Industry News | October 27, 2011 |
Happy Over Healthy
It began in 2005 with Cookie Monster admitting cookies are only a “sometimes food,” and now McDonald’s is taking the reigns in teaching children why nutrition is important.
The burger giant announced plans in July to overhaul its Happy Meal with a reduced fry serving and automatic apple slices, cutting calories by 20 percent. Although several quick serves are rolling out healthier kids’ items, McDonald’s also announced educational programs that will teach kids about the importance of eating healthy.
McDonald’s spokeswoman Danya Proud says that while awareness of the apple slices was at 18 percent, “the purchase rate of Happy Meals with apples was only about 11 percent.”

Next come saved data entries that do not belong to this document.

/-- R571, R38, R35, R43, R47, R51 to R54: the values after power-on that are not zero: every sample rate, the levels, the
seeds before and after the drawing resets and the phases and detunes those drew, the cutoff, the chorus phases, and the
flags. Seeds, rate, cutoff and generator are the spec's defaults (logs 1, 17). -/
def Obligations.PowerOnValues : Prop :=
  let cfg := Config.reference
  (∀ k : Engine, (State.reset.regs k).sr = NUM.ofNat 48000 ∧ (State.reset.regs k).level = NUM.one ∧
    (State.reset.regs k).freq = NUM.zero ∧ (State.reset.regs k).harm = NUM.zero) ∧
  State.reset.adsr.sr = NUM.ofNat 48000 ∧ State.reset.ad.sr = NUM.ofNat 48000 ∧ State.reset.lfo.sr = NUM.ofNat 48000 ∧
  State.reset.flt.sr = NUM.ofNat 48000 ∧
  (∀ k : Engine, k ≠ .supersaw → k ≠ .additive → (State.reset.regs k).seed = BitVec.ofNat 32 (0x5EED0000 + k.index)) ∧
  State.reset.e4.regs.seed = 0xCC135D9B#32 ∧ State.reset.e8.regs.seed = 0x50C980A8#32 ∧
  (∀ i < 9, bankGet State.reset.e4.ph i = (cfg.rngOut (Nat.iterate cfg.rngStep (i + 1) 0x5EED0004#32)).ftz) ∧
  (∀ j < 16,
    bankGet State.reset.e8.det j = (NUM.one.add (cfg.addDetune.mul
      ((NUM.two.mul (cfg.rngOut (Nat.iterate cfg.rngStep (2 * j + 1) 0x5EED0008#32))).sub NUM.one))).ftz ∧
    bankGet State.reset.e8.ph j = (cfg.rngOut (Nat.iterate cfg.rngStep (2 * j + 2) 0x5EED0008#32)).ftz) ∧
  State.reset.lfo.seed = 0x5EED00FF#32 ∧ State.reset.adsr.st = .idle ∧ State.reset.adsr.level = NUM.zero ∧
  State.reset.flt.fc = NUM.ofNat 20 ∧ State.reset.cho.ch.l.phi.words = [NUM.zero, NUM.ofRat 21 10, NUM.ofRat 42 10] ∧
  State.reset.cho.ch.r = State.reset.cho.ch.l ∧ State.reset.dly.ch.l = ⟨[], 0, NUM.zero⟩ ∧
  State.reset.pipe.wasSilent = true ∧ State.reset.pipe.selPrev = 15#4 ∧ State.reset.pipe.gate = false ∧
  State.reset.pipe.hasNote = false ∧ State.reset.pipe.heldNote = 0#7

/-- The properties the statements below keep hold at power-on; the shape in every configuration within the bounds of the
rules, whatever its number format (R7, R89). -/
def Obligations.InvariantsHoldAtPowerOn : Prop :=
  State.reset.wellShaped Config.reference = true ∧ State.reset.flushed = true ∧ State.reset.legal = true ∧
  State.reset.tuned = true ∧
  ∀ (N : Type) [DecidableEq N] (cfg : Config.Parameters N), cfg.Admissible → (State.Of.powerOn cfg).wellShaped cfg = true

/-- R59, R84, R548, R34, R35: every step keeps the buffers canonical, the cursors below their capacities, the counters
below their periods and the note state consistent. The second clause says the same of a block of up to `MAX_FRAMES`
frames, the third of every step, in every configuration within the bounds of the rules, whatever its number format,
capacities, periods, line lengths, `MAX_FRAMES` and engine bodies (R7, R89, R172). -/
def Obligations.EveryStepKeepsTheShape : Prop :=
  (∀ (M : BitVec 32) (s t : State), s.withinPromise (Config.referenceAt M) → s.wellShaped Config.reference = true →
    step s = .next t → t.wellShaped Config.reference = true) ∧
  (∀ (N : Type) [DecidableEq N] (cfg : Config.Parameters N) (n : Nat) (s : State.Of N), cfg.Admissible →
    n ≤ cfg.maxFrames.toNat → s.wellShaped cfg = true →
    (State.Of.runFrames cfg n (s.startBlock cfg)).wellShaped cfg = true) ∧
  ∀ (N : Type) [DecidableEq N] (cfg : Config.Parameters N) (s t : State.Of N), cfg.Admissible → s.withinPromise cfg →
    s.wellShaped cfg = true → stepIn cfg s = .next t → t.wellShaped cfg = true

/-- R12, R170: every step keeps every field and every buffer word free of denormals, but for the parameter registers
`P[0..18]`, which `PARAM_SET` writes as given (the model's reading, log 9). The latched copy `PL` is stored flushed
(log 11) and is among the fields. A returned sample or an emitted frame is no field and is not flushed (DESIGN CHOICE,
log 50). -/
def Obligations.EveryStepKeepsTheStateFlushed : Prop :=
  ∀ (M : BitVec 32) (s t : State), s.withinPromise (Config.referenceAt M) → s.flushed = true → step s = .next t → t.flushed = true

/-- R38 to R57, R59: every step keeps the control registers, the phases, the levels and the drifts in their ranges. Of the
ranges that depend on a unit's sample rate this clause says less: a frequency stays non-negative and finite, and the
cutoff at most the larger of `FC_MIN` and `FC_MAX_RATIO·sr`, because R405 stores `FC_MIN` for a NaN whatever the rate is.
The second clause gives those ranges in full (R38, R53, R54): frequencies at most `sr/2` and the cutoff in
`FC_MIN` .. `FC_MAX_RATIO·sr`, kept by every step whose command is no `SET_SR`, which keeps the frequency (R153, R382). -/
def Obligations.EveryStepKeepsRegistersLegal : Prop :=
  (∀ (M : BitVec 32) (s t : State), s.withinPromise (Config.referenceAt M) → s.legal = true → step s = .next t →
    t.legal = true) ∧
  ∀ (M : BitVec 32) (s t : State), s.withinPromise (Config.referenceAt M) → s.keepsRates → s.legal = true →
    s.tuned = true → step s = .next t → t.tuned = true
end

The Happy Meal announcement came on the heels of the National Restaurant Association unveiling its “Kids LiveWell” initiative to set limits on calories, fat, and sodium in children’s meals. Now many are questioning whether it is the industry’s job to educate kids on portion sizes and calories.
“The service is so convenient for families, there is a responsibility for [quick serves] to offer those healthier options,” says Julie Casey. A mother of two, Casey launched MyKidsPlate.com in 2007 to point parents toward healthy, kid-friendly restaurants in their neighborhoods.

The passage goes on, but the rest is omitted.